Ressuscitações à parte, armazenar a biodiversidade da Terra é, sem dúvidas, algo vantajoso para a conservação. A diversidade do genoma é uma parte essencial da capacidade de adaptação de uma espécie, e a primeira característica a desaparecer quando uma população decresce.

"No futuro, células criopreservadas poderão ser um repositório de informações genéticas perdidas", explicou Novak.

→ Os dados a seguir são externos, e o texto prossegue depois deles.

-- ==== Sys2Proof/Machine/Operands.lean ====
section
/-! DEFINITION. The operands of the commands (R24, R73): how each port is read, the binary64 value of `F` (R53)
and its classification (R104). -/

namespace Sys2Proof.Machine

/-! ## Binary64 (R53, G1; log 17) -/

/-- Bit 63. -/
def f64Sign (v : F64) : Bool := v.getLsbD 63

/-- Bits 62:52. -/
def f64Exponent (v : F64) : Nat := (v.extractLsb' 52 11).toNat

/-- Bits 51:0. -/
def f64Fraction (v : F64) : Nat := (v.extractLsb' 0 52).toNat

/-- The exponent field of the NaNs and infinities. -/
def f64ExponentMax : Nat := 2047

/-- A NaN, any payload, either sign (R172). -/
def isNaN (v : F64) : Bool := f64Exponent v == f64ExponentMax && f64Fraction v != 0

/-- The pattern of +inf (R172). -/
def posInfPattern : F64 := 0x7FF0000000000000

/-- The magnitude of a finite pattern as an integer multiple of `2 ^ -1074`: exact for every finite
binary64 value, subnormal ones too. -/
def f64Scaled (v : F64) : Nat :=
  if f64Exponent v = 0 then f64Fraction v
  else (2 ^ 52 + f64Fraction v) * 2 ^ (f64Exponent v - 1)

/-- `val(F) <= 0` under the comparison of IEEE 754, for `F` neither NaN nor +inf (R104, G6): a set sign
bit (-0, negative finite, -inf) or +0. -/
def f64NonPositive (v : F64) : Bool := f64Sign v || v == 0

/-- What `classify` answers (R104). -/
inductive FreqClass where
  /-- It raises this fault. -/
  | raises (k : FaultKind)
  /-- `NonPos`. -/
  | nonPos
  /-- `Pos(val(F))`. -/
  | pos
  deriving DecidableEq, Repr

/-- `classify(F)` (R104, in the order of R174). -/
def classify (p : Params) (v : F64) : FreqClass :=
  if isNaN v then .raises .freqNaN
  else if v = posInfPattern then .raises .freqPosInf
  else if f64NonPositive v then .nonPos
  else if f64Scaled v < f64Scaled p.fModelLo || f64Scaled v > f64Scaled p.fModelHi then
    .raises .freqOutOfModelledRange
  else .pos

/-- A finite pattern of a positive number. -/
def f64FinitePositive (v : F64) : Bool :=
  !f64Sign v && f64Exponent v < f64ExponentMax && 0 < f64Scaled v

/-- A relative tolerance between 0 and 1. -/
def isTolerance (e : Ratio) : Bool := 0 < e.den && e.num ≤ e.den

/-- Parameters the rules make sense for (R9): tolerances, an integer width that holds every octave and fits `RES`,
and finite positive bounds of the modelled range. Those of the spec are such, and the exact configuration with
both tolerances 0 is (log 8). -/
def admissible (p : Params) : Bool :=
  isTolerance p.epsOct && isTolerance p.epsDac && 12 ≤ p.wInt && p.wInt ≤ 32 &&
    f64FinitePositive p.fModelLo && f64FinitePositive p.fModelHi

/-! ## Integer operands (R73) -/

/-- DAC's `octave`: `sint(X)`. -/
def State.octaveOperand (s : State) : Int := sint s.x

/-- SEND's `word`: `X[15:0]`, the upper half ignored (D14). -/
def State.wordOperand (s : State) : Word16 := s.x.extractLsb' 0 16

/-! ## Which ports a command reads (R24) -/

/-- The command reads `F` (R22, R24). -/
def readsF : Instr → Bool
  | .octave | .dac | .encode => true
  | .pack | .send => false

/-- The command reads an integer port (R23, R24). -/
def readsInt : Instr → IntPort → Bool
  | .octave, _ => false
  | .dac, p => p == .x
  | .pack, _ => true
  | .encode, _ => false
  | .send, p => p == .x

end Sys2Proof.Machine
end

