-- ==== Sys2Proof/Machine/Dispatch.lean ====
section
/-! DEFINITION. One arm per command, each one direct call of its meaning. -/

namespace Sys2Proof.Machine

def exec (i : Instr) (s : State) : Host.Outcome State Fault Refusal :=
  match i with
  | .octave => Sys2Proof.Machine.execOctave s
  | .dac => Sys2Proof.Machine.execDac s
  | .pack => Sys2Proof.Machine.execPack s
  | .encode => Sys2Proof.Machine.execEncode s
  | .send => Sys2Proof.Machine.execSend s

end Sys2Proof.Machine
end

A reintrodução de genes perdidos poderá proteger pequenas populações do futuro sombrio do Antropoceno. Usando amostras de esperma congeladas há 20 anos, cientistas estão testando técnicas de "resgate genético" no furão-de-pata-preta, uma espécie salva por muito pouco — só haviam dezoito espécimes em todo o mundo.

As ferramentas utilizadas pela biologia sintética podem até ser experimentais, mas a criação da Iniciativa do Genoma Global representa uma mudança no paradigma vingente: atualmente, a preservação não é apenas para os vivos (a mudança vem em boa hora — a conservação tradicional não tem dado muito certo). O objetivo é arquivar a essência da vida para as gerações futuras.

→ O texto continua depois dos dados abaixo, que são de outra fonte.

-- ==== Sys2Proof/Certificates/Slice0/Obligations.lean ====
section
/-! DEFINITION. The statements for the provers. Each docstring names the rule of spec/ it formalises; where a
clause rests on a choice of the model, it names the log entry. -/

open Sys2Proof Sys2Proof.Machine Sys2Proof.Admitted

/-! ## Encoding -/

/-- R70, R71: a command's word decodes to the command. -/
def Obligations.DecodeInvertsEncode : Prop := ∀ i : Instr, decode (encode i) = .command i

/-- R70 to R72: no other word decodes to a command. -/
def Obligations.OnlyTheFiveWordsAreCommands : Prop :=
  ∀ (c : Word32) (i : Instr), decode c = .command i ↔ c = encode i

/-- R71: the words of the table, and reserved ones beside them (95_test_vectors.md L2.5). -/
def Obligations.TableWordsDecode : Prop :=
  decode 0x00000000 = .command .octave ∧ decode 0x00000001 = .command .dac ∧
    decode 0x00000002 = .command .pack ∧ decode 0x00000003 = .command .encode ∧
    decode 0x00000004 = .command .send ∧ decode 0x00000005 = .reserved .reservedOp ∧
    decode 0x00000007 = .reserved .reservedOp ∧ decode 0x00000008 = .reserved .reservedBits ∧
    decode 0x80000004 = .reserved .reservedBits

/-- R72, R78: the words with `rsv ≠ 0` or `op` 5, 6, 7 are the reserved ones, and accepting one raises
`IllegalCommand` (R171, R173): the rest of the state stays, but for whether a command is still presented (log 15).
That a step with no turn listed is the block's is the model's schedule (log 1, log 2). -/
def Obligations.ReservedWordsRaiseIllegalCommand : Prop :=
  ∀ c : Word32,
    ((∃ why, decode c = .reserved why) ↔ c.toNat / 8 ≠ 0 ∨ c.toNat % 8 ∈ [5, 6, 7]) ∧
    ∀ s : State, s.canAccept = true → s.presented = true → s.cmd = c → s.turns = [] →
      (c.toNat / 8 ≠ 0 ∨ c.toNat % 8 ∈ [5, 6, 7]) →
        ∃ t, step s = .next t ∧ t.fault = some .illegalCommand ∧
          { t with presented := s.presented, fault := s.fault } = s

/-! ## From the step to the commands -/

/-- R26, R57 (schedule: log 1, log 2): where the turn is the block's and it can accept, the step executes the
decoded command, with the turn used up; where no turn is listed, it is the block's. -/
def Obligations.StepRunsTheDecodedCommand : Prop :=
  ∀ (s : State) (i : Instr), s.canAccept = true → s.presented = true →
    decode s.cmd = .command i →
      (s.turns = [] → step s = exec i s) ∧
      (∀ rest, s.turns = .block :: rest → step s = exec i { s with turns := rest })

/-- Log 20, log 25: a placed command word is what the next step executes. -/
def Obligations.PlacedCommandRunsNext : Prop :=
  ∀ (s : State) (i : Instr),
    step (s.withFetchWord 32 (encode i).toNat) = exec i (s.withFetchWord 32 (encode i).toNat) ∧
      (s.withFetchWord 32 (encode i).toNat).cmd = encode i ∧
      (s.withFetchWord 32 (encode i).toNat).canAccept = true

/-- R26, R148, R155 (log 16): a command given to a block that cannot accept one changes nothing. -/
def Obligations.CommandIsNotExecutedUnlessAccepted : Prop :=
  ∀ (i : Instr) (s : State), s.canAccept = false → exec i s = .next s

/-- R26, R155, R156, R179: a command presented to a block that cannot accept is held: it stays presented,
with the same word, through every step in which the host does not act. -/
def Obligations.PresentedCommandIsHeld : Prop :=
  ∀ s t : State, s.canAccept = false → s.presented = true →
    s.nextHostMove = none → step s = .next t →
      t.presented = true ∧ t.cmd = s.cmd ∧ t.res = s.res ∧ t.fault = s.fault

/-! ## The encoder commands -/

/-- R105: OCTAVE; the command is taken (log 15). -/
def Obligations.OctaveResult : Prop :=
  ∀ s : State, s.canAccept = true →
    (∀ k, classify s.params s.f = .raises k →
      exec .octave s = .next { s with presented := false, fault := some k }) ∧
    (classify s.params s.f = .nonPos →
      exec .octave s = .next { s with presented := false, res := some 0 }) ∧
    (classify s.params s.f = .pos →
      exec .octave s = .next
        { s with presented := false, res := some (bitsOf 32 (octEval s.params s.f)) })

/-- R107, for the machine's `E_MIN`, `E_MAX` and `W_INT` (R9): DAC, with the faults in the order of R174; a
non-positive frequency ends the checks, and the command is taken (log 15). -/
def Obligations.DacResult : Prop :=
  ∀ s : State, s.canAccept = true →
    (∀ k, classify s.params s.f = .raises k →
      exec .dac s = .next { s with presented := false, fault := some k }) ∧
    (classify s.params s.f = .nonPos →
      exec .dac s = .next { s with presented := false, res := some 0 }) ∧
    (classify s.params s.f = .pos →
      (10 + s.x.toInt < s.params.eMin ∨ s.params.eMax < 10 + s.x.toInt) →
      exec .dac s = .next { s with presented := false, fault := some .dacExponentRange }) ∧
    (classify s.params s.f = .pos → s.params.eMin ≤ 10 + s.x.toInt →
      10 + s.x.toInt ≤ s.params.eMax →
      (dacEval s.params s.f s.x.toInt < -2 ^ (s.params.wInt - 1) ∨
        2 ^ (s.params.wInt - 1) - 1 < dacEval s.params s.f s.x.toInt) →
      exec .dac s = .next { s with presented := false, fault := some .dacIntRange }) ∧
    (classify s.params s.f = .pos → s.params.eMin ≤ 10 + s.x.toInt →
      10 + s.x.toInt ≤ s.params.eMax →
      -2 ^ (s.params.wInt - 1) ≤ dacEval s.params s.f s.x.toInt →
      dacEval s.params s.f s.x.toInt ≤ 2 ^ (s.params.wInt - 1) - 1 →
      exec .dac s = .next
        { s with presented := false, res := some (bitsOf 32 (dacEval s.params s.f s.x.toInt)) })

/-- R109: PACK writes `(X[3:0] << 12) | (Y[9:0] << 2) | Z[1:0]`, zero-extended, for every operand, and nothing
else but whether a command is still presented (log 15). -/
def Obligations.PackResult : Prop :=
  ∀ s : State, s.canAccept = true → ∃ (w : Word32) (t : State),
    w.toNat = s.x.toNat % 16 * 4096 + s.y.toNat % 1024 * 4 + s.z.toNat % 4 ∧
      exec .pack s = .next t ∧ t.res = some w ∧
        { t with presented := s.presented, res := s.res } = s

/-- R111: ENCODE; the word is packed from the octave and the DAC value of that octave, `CNF = 0`; the command is
taken (log 15). -/
def Obligations.EncodeResult : Prop :=
  ∀ s : State, s.canAccept = true →
    (∀ k, classify s.params s.f = .raises k →
      exec .encode s = .next { s with presented := false, fault := some k }) ∧
    (classify s.params s.f = .nonPos →
      exec .encode s = .next { s with presented := false, res := some 0 }) ∧
    (classify s.params s.f = .pos → ∃ w : Word32,
      (w.toNat : ℤ) = octEval s.params s.f % 16 * 4096 +
          dacEval s.params s.f (octEval s.params s.f) % 1024 * 4 ∧
        exec .encode s = .next { s with presented := false, res := some w })

/-- R104, R9: the classes of a frequency by its real value, for any modelled range. -/
def Obligations.ClassifyByValue : Prop :=
  ∀ (p : Params) (a : F64), admissible p = true →
    (classify p a = .raises .freqNaN ↔ f64Exponent a = 2047 ∧ f64Fraction a ≠ 0) ∧
    (classify p a = .raises .freqPosInf ↔ a = 0x7FF0000000000000) ∧
    (classify p a = .nonPos ↔ a = 0xFFF0000000000000 ∨ isFinite a ∧ val a ≤ 0) ∧
    (classify p a = .raises .freqOutOfModelledRange ↔
      isFinite a ∧ 0 < val a ∧ (val a < val p.fModelLo ∨ val p.fModelHi < val a)) ∧
    (classify p a = .pos ↔ isFinite a ∧ val p.fModelLo ≤ val a ∧ val a ≤ val p.fModelHi)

"A verdadeira conservação, nesse mundo em eterna mudança, envolve manipulação biológica e organização" disse Novak. "A conservação se beneficia com o sucesso de programas como a Iniciativa do Genoma Global, e sobretudo com o uso desses recursos."

Então, independente do que aconteça no próximo século, podemos nos consolar com a visão desses mamutes, em laboratórios estéreis espalhados pelo mundo, vigiando silenciosamente a nossa herança para os tempos futuros.